8月のマイクロソフトセキュリティ更新を確認する
マイクロソフトは10日、月例セキュリティ更新プログラム(修正パッチ)をリリースし、セキュリティ情報を公開した。
今月公開されたセキュリティ更新は13件。脆弱性の最大深刻度は4段階で最も高い“緊急”が2件、2番目に高い“重要”が9件、3番目に高い“警告”が2件で、合計22項目の脆弱性を修正している。
最大深刻度が“緊急”となっているのは、「MS11-057」(Internet Explorer関連)と「MS11-058」(DNSサーバー関連)の2件で、米Microsoft Security Response Center(MSRC)のブログでも、この2件が最も注意すべきものであるとしている。
今月は、この2件を中心に内容を確認しておこう。
●MS11-057:Internet Explorer用の累積的なセキュリティ更新プログラム(2559049)

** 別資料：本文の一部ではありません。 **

-- ==== Sys2Proof/Machine/Registers.lean ====
section
/-! DEFINITION. The setup register space (21): which register lies at an offset, its fields, what it reads as, what a write
does; error queues (20), partition resets (19), and the loss of LS_VDD18 (22). -/

namespace Sys2Proof.Machine

open Sys2Proof

/-! ## Layout (R557, R559, Table 21.1) -/

/-- Access types (Table 0.5). -/
inductive Acc where
  | ro | rw | w1c | w1s | wo | rwl
  deriving DecidableEq, Repr

/-- The registers of Tables 21.2 to 21.11; in a block of a partition, a function page or CLU_ by their place there. -/
inductive SetupReg where
  | ident | cmapIndex | cmapEntry | bootStatus | resetCtl
  | prt (p o : Nat)
  | portCfg (p : Nat) | linkCfg (l : Nat) | linkStatus (l : Nat)
  | page (f o : Nat)
  | ctxLimit (f v : Nat)
  | cxpPort (p : Nat) | cxpStatus (p : Nat) | winSelect | winStatus | trustRoot (k : Nat)
  | errCount (k q : Nat) | rasCfg | scrubCfg | ppr (k : Nat) | pcStatus (k : Nat)
  | route (r d : Nat) | linkSelect | linkErr | retrainCfg | discard (r c : Nat)
  | time | epochOffset | todSet | refCfg | refStatus | ptpCfg
  | treeDelay (d : Nat) | beaconErr (d : Nat) | stretch (d w : Nat) | xingIndex | xingEntry | syncLate (r : Nat)
  | vid (r st : Nat) | phase (r : Nat) | regionStatus (r : Nat) | panelLimit | seqCfg | bpmStatus
  | hsSelect | hsStatus | coolantStatus | thresh | rotateCfg
  | fusePolicy (w : Nat) | debugStatus
  | pewterStatus | leaseCtl | netCfg (i : Nat) | netStatus (i : Nat) | logStatus | spdmCfg | rcvCtrl | rcvData | rcvStatus
  | clu (o : Nat)
  | faultInfo (n : Nat)
  deriving DecidableEq, Repr

/-- An array of `n` registers from `base` on: the index of an offset in it. -/
def arrayAt (base n off : Nat) : Option Nat :=
  if base ≤ off ∧ (off - base) / 8 < n then some ((off - base) / 8) else none

/-- The register of the blocks below 64 KiB each, by block number and offset in it. -/
def blockReg (b o : Nat) : Option SetupReg :=
  match b with
  | 0x00 => [SetupReg.ident, .cmapIndex, .cmapEntry, .bootStatus, .resetCtl][o / 8]?
  | 0x20 => ((arrayAt 0 8 o).map SetupReg.portCfg).or (((arrayAt 0x40 16 o).map SetupReg.linkCfg).or ((arrayAt 0xC0 16 o).map SetupReg.linkStatus))
  | 0x30 => ((arrayAt 0 8 o).map SetupReg.cxpPort).or (((arrayAt 0x40 8 o).map SetupReg.cxpStatus).or
      (if o = 0x80 then some .winSelect else if o = 0x88 then some .winStatus else (arrayAt 0x100 32 o).map SetupReg.trustRoot))
  | 0x40 => ((arrayAt 0 1024 o).map (fun k => SetupReg.errCount (k / 32) (k % 32))).or
      (if o = 0x2000 then some .rasCfg else if o = 0x2008 then some .scrubCfg
       else ((arrayAt 0x2100 32 o).map SetupReg.ppr).or ((arrayAt 0x2200 32 o).map SetupReg.pcStatus))
  | 0x50 => ((arrayAt 0 256 o).map (fun k => SetupReg.route (k / 16) (k % 16))).or
      (if o = 0x800 then some .linkSelect else if o = 0x808 then some .linkErr else if o = 0x810 then some .retrainCfg
       else (arrayAt 0x1000 144 o).map (fun k => SetupReg.discard (k / 9) (k % 9)))
  | 0x60 => ([SetupReg.time, .epochOffset, .todSet, .refCfg, .refStatus, .ptpCfg][o / 8]?).or
      (((arrayAt 0x100 25 o).map SetupReg.treeDelay).or (((arrayAt 0x200 25 o).map SetupReg.beaconErr).or
       (((arrayAt 0x300 50 o).map (fun k => SetupReg.stretch (k / 2) (k % 2))).or
        (if o = 0x500 then some .xingIndex else if o = 0x508 then some .xingEntry else (arrayAt 0x600 16 o).map SetupReg.syncLate))))
  | 0x70 => ((arrayAt 0 144 o).map (fun k => SetupReg.vid (k / 9) (k % 9))).or (((arrayAt 0x500 16 o).map SetupReg.phase).or
      (if o = 0x580 then some .panelLimit else if o = 0x588 then some .seqCfg else if o = 0x680 then some .bpmStatus
       else (arrayAt 0x600 16 o).map SetupReg.regionStatus))
  | 0x80 => [SetupReg.hsSelect, .hsStatus, .coolantStatus, .thresh, .rotateCfg][o / 8]?
  | 0x90 => ((arrayAt 0 6 o).map SetupReg.fusePolicy).or (if o = 0x40 then some .debugStatus else none)
  | 0xA0 => [SetupReg.pewterStatus, .leaseCtl, .netCfg 0, .netCfg 1, .netStatus 0, .netStatus 1, .logStatus, .spdmCfg, .rcvCtrl, .rcvData,
      .rcvStatus][o / 8]?
  | 0xB0 => (arrayAt 0 23 o).map SetupReg.clu
  | _ => none

/-- The register at an offset that is a multiple of 8, if one is assigned there. -/
def setupReg (off : Nat) : Option SetupReg :=
  if off % 8 ≠ 0 then none
  else if 0x100000 ≤ off ∧ off < 0x200000 then
    let p := (off - 0x100000) / 0x10000
    (arrayAt 0 14 (off % 0x10000)).map (SetupReg.prt p)
  else if 0x1000000 ≤ off ∧ off < 0x5000000 then
    let f := (off - 0x1000000) / 0x10000
    let o := off % 0x10000
    if o = 0xF00 then some (.linkCfg (f / 64)) else if o = 0xF08 then some (.linkStatus (f / 64))
    else if 0x200 ≤ o ∧ o < 0x400 then (if f % 64 = 0 then some (.ctxLimit f ((o - 0x200) / 8)) else none)
    else (arrayAt 0 13 o).map (SetupReg.page f)
  else if 0x8800000 ≤ off ∧ off < 0x8800000 + 384 * 4096 then
    if off % 4096 = 0 then some (.faultInfo ((off - 0x8800000) / 4096)) else none
  else if off < 0x100000 then blockReg 0 (if off < 0x10000 then off else 0x10000)
  else if off % 0x100000 < 0x10000 ∧ off < 0xC00000 then blockReg (off / 0x10000) (off % 0x10000)
  else none
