/-! ## Host ports (R378, R532) -/

/-- PERST of a port, pulses under 1 µs apart: asserted, its links go down; released, the port comes up in the mode chosen for
it. -/
def execPerst (port : Nat) (asserted : Bool) (ns : Nat) (s : State) : Result :=
  if 8 ≤ port ∨ ns < 1000 ∨ (s.port port).perst = asserted then .next s
  else if asserted then
    let down := fun (t : State) (l : Nat) => if (t.link l).up then (t.modLink l (fun v => { v with up := false })).resetLinkFns l else t
    .next ((down (down s (2 * port)) (2 * port + 1)).modPort port (fun v => { v with perst := true }))
  else .next (s.modPort port (fun v => { v with perst := false, splitNow := v.split }))

/-- A host link of a released port finishes training. -/
def execHostLinkUp (l : Nat) (s : State) : Result :=
  let v := s.port (l / 2)
  if l < 16 ∧ v.released ∧ v.perst = false ∧ v.absent = false ∧ (l % 2 = 0 ∨ v.splitNow) then .next (s.modLink l (fun v => { v with up := true }))
  else .next s

end Sys2Proof.Machine
end

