/-- Corrected sectors and their write-back, uncorrectable sectors, refresh and patrol scrub (R340, R341, R344, R345). The vacate timeout and
the end of a pseudo-channel's retirement, and the failure of a stack (R347 to R349). Follows the model's choices of notes/assumptions,
entries 62 to 70. -/
def Obligations.HbmReliability : Prop :=
  (∀ (s : State),
    (∀ sector, ∃ t : State, exec (.correctedWriteBack sector) s = .next t ∧ { t with hbms := s.hbms } = s ∧
      t.hbm (s.stackOf sector) = { s.hbm (s.stackOf sector) with writeBack := (s.hbm (s.stackOf sector)).writeBack.erase sector }) ∧
    (∀ k, (s.hbm k).failed = false → (s.hbm k).selfRefresh = false →
      ∃ t : State, exec (.refresh k) s = .next t ∧ { t with hbms := s.hbms } = s ∧ (∀ j, j ≠ k → t.hbm j = s.hbm j) ∧
        (t.hbm k).refreshes = (s.hbm k).refreshes + 1 ∧
        ((s.hbm k).temp ≤ 85 → (t.hbm k).refreshDiv = 1) ∧ (85 < (s.hbm k).temp → (s.hbm k).temp ≤ 95 → (t.hbm k).refreshDiv = 2) ∧
        (95 < (s.hbm k).temp → (t.hbm k).refreshDiv = 4)) ∧
    (∀ k, ((s.hbm k).failed = true ∨ (s.hbm k).selfRefresh = true) → exec (.refresh k) s = .next s) ∧
    (∀ sector ecc,
      let a := 32 * sector
      let k := s.stackOf sector
      let q := pcOf (s.hbmPlace a).2
      let count := fun (c : Tbl Nat) => Tbl.get (fun _ => 0) c q
      a < 16 * s.sliceSize → (s.region (a / s.sliceSize)).inService = true → (s.hbm k).failed = false → (s.hbm k).selfRefresh = false →
      (ecc = .clean → s.sectorPoison a = false → ∃ t : State, exec (.patrolScrub sector ecc) s = .next t ∧
        { t with hbms := s.hbms } = s ∧ t.hbm k = { s.hbm k with patrolPos := sector + 1 } ∧ ∀ j, j ≠ k → t.hbm j = s.hbm j) ∧
      (ecc = .corrected → s.sectorPoison a = false → ∃ t : State, exec (.patrolScrub sector ecc) s = .next t ∧ NoStore s t ∧
        count (t.hbm k).corrected = min 0xFFFFFFFF (count (s.hbm k).corrected + 1) ∧
        (t.hbm k).writeBack = (s.hbm k).writeBack ++ [sector] ∧ (t.hbm k).patrolPos = sector + 1) ∧
      (ecc = .uncorrectable → ∃ t : State, exec (.patrolScrub sector ecc) s = .next t ∧
        count (t.hbm k).uncorrectable = min 65535 (count (s.hbm k).uncorrectable + 1) ∧ (t.hbm k).patrolPos = sector + 1)) ∧
    (∀ k, ∃ t : State, exec (.patrolPeriodEnd k true) s = .next t ∧ { t with hbms := s.hbms } = s ∧
      t.hbm k = { s.hbm k with patrolPos := 0 }) ∧
    (∀ k, ∃ t : State, exec (.patrolPeriodEnd k false) s = .next t ∧ { t with regs := s.regs } = s ∧
      bitsOf (t.reg 0x402008) 31 16 = min 65535 (bitsOf (s.reg 0x402008) 31 16 + 1) ∧
      bitsOf (t.reg 0x402008) 15 0 = bitsOf (s.reg 0x402008) 15 0)) ∧
  (∀ (k : Nat) (s : State), k < 32 →
    let v := s.hbm k
    let r := k / 2
    (∀ p, (s.region r).part = some p → v.pending = true → v.pendingSince + s.vacateTicks ≤ s.now →
      exec (.vacateTimeout k) s = .next (s.boundaryWork p)) ∧
    ((s.region r).part = none → v.pending = true → v.copying = false → v.failed = false → v.pendingSince + s.vacateTicks ≤ s.now →
      ∃ t : State, exec (.vacateTimeout k) s = .next t ∧ (t.hbm k).copying = true ∧
        ∀ g, (g, s.page g) ∈ s.vacating k → (t.page g).use = .free ∧ (t.page g).owner = 0) ∧
    ((v.pending = false ∨ s.now < v.pendingSince + s.vacateTicks) → exec (.vacateTimeout k) s = .next s) ∧
    (v.copying = true → ∃ t : State, exec (.pcRetirementDone k) s =
        .next (match (s.region r).part with | some p => t.boundaryWork p | none => t) ∧
      { t with hbms := s.hbms } = s ∧ (∀ j, j ≠ k → t.hbm j = s.hbm j) ∧
      t.hbm k = { v with retiredPc := v.candidate, copying := false, pending := false } ∧
      (v.candidate.isSome → ∀ a, (t.hbmPlace a).1 = k → t.cutOf ≤ (t.hbmPlace a).2 → t.hbmMapped a = false)) ∧
    (v.copying = false → exec (.pcRetirementDone k) s = .next s) ∧
    (v.failed = false → (s.region r).part = none →
      ∃ t : State, exec (.stackFailure k) s = .next t ∧ { t with hbms := s.hbms, regions := s.regions } = s ∧
        (t.hbm k).failed = true ∧ (t.hbm k).pending = false ∧ (t.hbm k).copying = false ∧ (∀ j, j ≠ k → t.hbm j = s.hbm j) ∧
        ((s.hbm (k ^^^ 1)).failed = true → (t.region r).inService = false) ∧
        ∀ a n, a < 16 * s.sliceSize → (s.hbmPlace a).1 = k → t.readsPoison a n = true) ∧
    (∀ p, v.failed = false → v.copying = false → (s.region r).part = some p → (s.part p).interleave = true →
      (s.hbm (k ^^^ 1)).failed = false → runsMeet (s.part p).ringRun (s.sliceRun r) = false →
      ∃ t : State, exec (.stackFailure k) s = .next t ∧ (t.hbm k).failed = true ∧ (t.part p).resetting = true) ∧
    (v.failed = true → exec (.stackFailure k) s = .next s) ∧
    ((s.hbm (2 * r)).failed = true → (s.hbm (2 * r + 1)).failed = false → (s.region r).linear = none → (s.region r).inService = true →
      (s.region r).part = none → s.sliceEmpty r = true →
      ∃ t : State, exec (.stackFailureRemap r) s = .next t ∧ { t with mem := s.mem, poison := s.poison, regions := s.regions } = s ∧
        t.region r = { s.region r with linear := some (2 * r + 1), upperUnmapped := true } ∧
        (∀ off, off < s.sliceSize → t.hbmPlace (r * s.sliceSize + off) = (2 * r + 1, off)) ∧
        ∀ off, s.sliceSize / 2 ≤ off → off < s.sliceSize → t.hbmMapped (r * s.sliceSize + off) = false) ∧
    ((s.hbm (2 * r)).failed = (s.hbm (2 * r + 1)).failed → exec (.stackFailureRemap r) s = .next s))
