-- ==== Sys2Proof/Laws/State.lean ====
section
/-! SUPPORT. One lemma for each field and each update of the state: an update of one table leaves every other field and
every reading of it alone, and its own table reads back what was put there. -/

namespace Sys2Proof.Machine

set_option Elab.async false

open Sys2Proof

「MS11-057」では、Internet Explorer(IE)に関する以下の7件の脆弱性を修正する。
・シフトJIS文字エンコードの脆弱性 - CVE-2011-1962
・ドラッグアンドドロップの情報漏えいの脆弱性 - CVE-2011-2383
・ウィンドウが開く競合状態の脆弱性 - CVE-2011-1257
・イベントハンドラーの情報漏えいの脆弱性 - CVE-2011-1960
・Telnetハンドラーのリモートコード実行の脆弱性 - CVE-2011-1961
・XSLTのメモリ破損の脆弱性 - CVE-2011-1963
・Styleのオブジェクトのメモリ破損の脆弱性 - CVE-2011-1964
これらのうち5件は非公開でマイクロソフトに伝えられた脆弱性だが、「シフトJIS文字エンコードの脆弱性 - CVE-2011-1962」「ドラッグアンドドロップの情報漏えいの脆弱性 - CVE-2011-2383」の2件については、脆弱性の内容と実証コードが修正パッチの提供前に一般に公開されている。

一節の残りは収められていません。